[Start of Attachment]

-- ==== Sys2Proof/Machine/State.lean ====
section
/-! DEFINITION. The machine's state as plain data, the reasons a step can stop, and the state after reset
(10_state.md R15 to R39; 70_reset_and_hazards.md R135). -/

namespace Sys2Proof.Machine

/-- Why the machine stops with a fault. Errors of the spec (60_exceptions.md R120) are no faults: they are recorded in ERROR. -/
inductive Fault where
  /-- Raised by the meaning of a wire command when the sequencer's cursor stands at no item that writes that command. The spec
  gives a wire command an effect only as the item that names it (R68, R108). Safe: no step reaches it (log 15). -/
  | wireCommandOffItem
  deriving DecidableEq, Repr

/-- Why the machine refuses to take a step. -/
inductive Refusal where
  /-- Answered by an arm of `exec` whose instruction has no meaning; no arm does. Safe. -/
  | notModelled (mnemonic : String)
  /-- Raised by the step for a host access that R42 does not admit: "A model refuses every other access". Safe. -/
  | accessNotAdmitted
  /-- Raised by the step for a unit reset of a state that is not quiescent (R136). Safe. -/
  | resetNotQuiescent
  /-- Raised by every step of a machine whose parameter set breaks R9. Safe. -/
  | parametersRefused
  deriving DecidableEq, Repr

/-- The five control lines, by role (R90). -/
inductive Line where
  | power | reset | cs | dc | busy
  deriving DecidableEq, Repr

/-- The directions of SetDir (R12). -/
inductive Dir where
  | outHigh | outLow | input
  deriving DecidableEq, Repr

/-- The two layers (R34). -/
inductive Layer where
  | primary | secondary
  deriving DecidableEq, Repr

/-- One bit for each control line: STATUS.EXPORTED (R22, R24). -/
structure Exported where
  power : Bool
  reset : Bool
  cs : Bool
  dc : Bool
  busy : Bool
  deriving DecidableEq, Repr

/-- The operations of the sequencer (R18). -/
inductive Op where
  | none | encode | powerOn | sendImage | powerOff | cleanup
  deriving DecidableEq, Repr

/-- The sequencer cursor `seq = (op, step, item)` (R18). -/
structure Cursor where
  op : Op
  step : Nat
  item : Nat
  deriving DecidableEq, Repr

/-- ENCODE's pixel cursor and accumulator (R19). -/
structure PixelCursor where
  y : Nat
  g : Nat
  n : Nat
  acc : Byte
  deriving DecidableEq, Repr

/-- Where a WAIT_BUSY stands in its loop, with its t0 (R94): not begun, about to poll, about to delay. -/
inductive Wait where
  | idle
  | poll (t0 : Nat)
  | sleep (t0 : Nat)
  deriving DecidableEq, Repr

/-- ERROR.CODE (R120). -/
inductive ErrorCode where
  | none | dimensionMismatch | pixelAccess | hardwareIo | hardwareTimeout
  | geometryInvalid | refreshTooSoon | invalidState | noFrame | illegalCommand
  deriving DecidableEq, Repr

/-- ERROR.PHASE (R25). -/
inductive Phase where
  | none | encode | init | transfer | shutdown | command
  deriving DecidableEq, Repr

/-- The fields of ERROR (R25). -/
structure ErrorReg where
  code : ErrorCode
  phase : Phase
  step : BitVec 8
  item : BitVec 8
  deriving DecidableEq, Repr

/-- The events of R54, with line numbers as the trace shows them. -/
inductive Event where
  | pixRead (x y : Nat)
  | exportLine (line : Nat)
  | setDir (line : Nat) (d : Dir)
  | set (line : Nat) (v : Bool)
  | get (line : Nat)
  | unexportLine (line : Nat)
  | busOpen (path : String)
  | busConfig (mode bits hz : Nat)
  | busWrite (bytes : List Byte)
  | busClose
  | delay (ms : Nat)
  deriving DecidableEq, Repr

/-- What an event came to (R54). -/
inductive EventOutcome where
  | ok
  | okLevel (v : Bool)
  | okBright (b : Nat)
  | fail
  deriving DecidableEq, Repr

/-- One entry of the event trace: the event, its outcome, Now() when it began, and the cursor it was issued at (R54, R73). -/
structure Entry where
  event : Event
  outcome : EventOutcome
  time : Nat
  pos : Cursor
  deriving DecidableEq, Repr

/-- An input from outside the unit. -/
inductive Input where
  /-- MemRead(a, n) (R42) -/
  | read (a n : Nat)
  /-- MemWrite(a, n, v) (R42) -/
  | write (a n : Nat) (v : Word)
  /-- the unit reset (R135, R136) -/
  | unitReset
  /-- another pixel source is presented (R38, R141) -/
  | source (w h : Nat)
  /-- time passes (R128) -/
  | elapse (ms : Nat)
  deriving DecidableEq, Repr

/-- A queued input and how many sequencer moves go before it; an idle unit takes it at once (R50, R58; log 4). -/
structure Pending where
  after : Nat
  input : Input
  deriving DecidableEq, Repr

/-- What a host read was answered (R43). -/
structure Reply where
  a : Nat
  n : Nat
  value : Word
  deriving DecidableEq, Repr

/-- Everything the spec gives the unit, its parameters, the environment's answers and inputs, and what an observer has seen. -/
structure State where
  /-- the parameter set (R8); no step changes it -/
  params : Params
  /-- STATUS.BUSY (R22) -/
  busy : Bool
  /-- STATUS.SESSION (R22, R23) -/
  session : Bool
  /-- STATUS.FRAME_VALID (R22) -/
  frameValid : Bool
  /-- STATUS.HAZARD (R22) -/
  hazard : Bool
  /-- STATUS.LAST_REFRESH_VALID (R22) -/
  lastRefreshValid : Bool
  /-- STATUS.CLEANUP_ERR (R22) -/
  cleanupErr : Bool
  /-- STATUS.BUS_OPEN (R22) -/
  busOpen : Bool
  /-- STATUS.EXPORTED (R22, R24) -/
  exported : Exported
  /-- ERROR (R25) -/
  error : ErrorReg
  /-- ERR_X (R26) -/
  errX : Word
  /-- ERR_Y (R26) -/
  errY : Word
  /-- ENC_WIDTH (R27) -/
  encWidth : Word
  /-- ENC_HEIGHT (R27) -/
  encHeight : Word
  /-- ENC_COLOR.COLOR_MODE (R28) -/
  encColor : Bool
  /-- FRAME_WIDTH (R29) -/
  frameWidth : Word
  /-- FRAME_HEIGHT (R29) -/
  frameHeight : Word
  /-- FRAME_COLOR.COLOR_MODE (R29) -/
  frameColor : Bool
  /-- PANEL_WIDTH (R30) -/
  panelWidth : Word
  /-- PANEL_HEIGHT (R30) -/
  panelHeight : Word
  /-- TEMP_CODE.CODE (R31) -/
  tempCode : Byte
  /-- BUSY_TIMEOUT_MS (R32) -/
  busyTimeout : Word
  /-- LAST_REFRESH (R33) -/
  lastRefresh : BitVec 64
  /-- PRIMARY: the bytes an ENCODE has left a value in, indexes rising (R34; log 12) -/
  primary : List Host.Cell
  /-- SECONDARY, in the same form (R34; log 12) -/
  secondary : List Host.Cell
  /-- seq (R18) -/
  seq : Cursor
  /-- the ENCODE cursor and ACC (R19) -/
  pixel : PixelCursor
  /-- the place in WAIT_BUSY's loop (R94) -/
  wait : Wait
  /-- Now() (R128; log 6) -/
  now : Nat
  /-- SRC_WIDTH (R38) -/
  srcWidth : Nat
  /-- SRC_HEIGHT (R38) -/
  srcHeight : Nat
  /-- MODEL: the environment's answers still to come (R55; log 5) -/
  env : List Answer
  /-- MODEL: how many answers were taken from the free value (log 5) -/
  draws : Nat
  /-- MODEL: the lengths of the layer prefixes that a reset or a failed ENCODE left at any value, latest first (log 12) -/
  forgotten : List Nat
  /-- MODEL: the inputs still to come (log 4) -/
  inputs : List Pending
  /-- MODEL: the event trace since the last unit reset, oldest first (R54) -/
  trace : List Entry
  /-- MODEL: what the host's reads were answered, oldest first -/
  replies : List Reply
  deriving DecidableEq, Repr

/-- The state right after the unit reset (R135), of the machine with the parameters `Config.params`. -/
def State.reset : State :=
  { params := Config.params
    busy := false
    session := false
    frameValid := false
    hazard := false
    lastRefreshValid := false
    cleanupErr := false
    busOpen := false
    exported := { power := false, reset := false, cs := false, dc := false, busy := false }
    error := { code := .none, phase := .none, step := 0, item := 0 }
    errX := 0
    errY := 0
    encWidth := 0
    encHeight := 0
    encColor := false
    frameWidth := 0
    frameHeight := 0
    frameColor := false
    panelWidth := 0
    panelHeight := 0
    tempCode := Config.params.tempCodeReset
    busyTimeout := Config.params.busyTimeoutReset
    lastRefresh := 0
    primary := []
    secondary := []
    seq := { op := .none, step := 0, item := 0 }
    pixel := { y := 0, g := 0, n := 0, acc := 0 }
    wait := .idle
    now := Config.nowAtReset
    srcWidth := 0
    srcHeight := 0
    env := []
    draws := 0
    forgotten := []
    inputs := []
    trace := []
    replies := [] }

end Sys2Proof.Machine
end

[End of Attachment]

#### Exercise goal:
Transcribe the lines above between the line holding "loop (R94) -/" and the line holding "op := .none, step", inclusive, exactly as they stand and with nothing added.

#### Written solution:
  /-- the place in WAIT_BUSY's loop (R94) -/
  wait : Wait
  /-- Now() (R128; log 6) -/
  now : Nat
  /-- SRC_WIDTH (R38) -/
  srcWidth : Nat
  /-- SRC_HEIGHT (R38) -/
  srcHeight : Nat
  /-- MODEL: the environment's answers still to come (R55; log 5) -/
  env : List Answer
  /-- MODEL: how many answers were taken from the free value (log 5) -/
  draws : Nat
  /-- MODEL: the lengths of the layer prefixes that a reset or a failed ENCODE left at any value, latest first (log 12) -/
  forgotten : List Nat
  /-- MODEL: the inputs still to come (log 4) -/
  inputs : List Pending
  /-- MODEL: the event trace since the last unit reset, oldest first (R54) -/
  trace : List Entry
  /-- MODEL: what the host's reads were answered, oldest first -/
  replies : List Reply
  deriving DecidableEq, Repr

/-- The state right after the unit reset (R135), of the machine with the parameters `Config.params`. -/
def State.reset : State :=
  { params := Config.params
    busy := false
    session := false
    frameValid := false
    hazard := false
    lastRefreshValid := false
    cleanupErr := false
    busOpen := false
    exported := { power := false, reset := false, cs := false, dc := false, busy := false }
    error := { code := .none, phase := .none, step := 0, item := 0 }
    errX := 0
    errY := 0
    encWidth := 0
    encHeight := 0
    encColor := false
    frameWidth := 0
    frameHeight := 0
    frameColor := false
    panelWidth := 0
    panelHeight := 0
    tempCode := Config.params.tempCodeReset
    busyTimeout := Config.params.busyTimeoutReset
    lastRefresh := 0
    primary := []
    secondary := []
    seq := { op := .none, step := 0, item := 0 }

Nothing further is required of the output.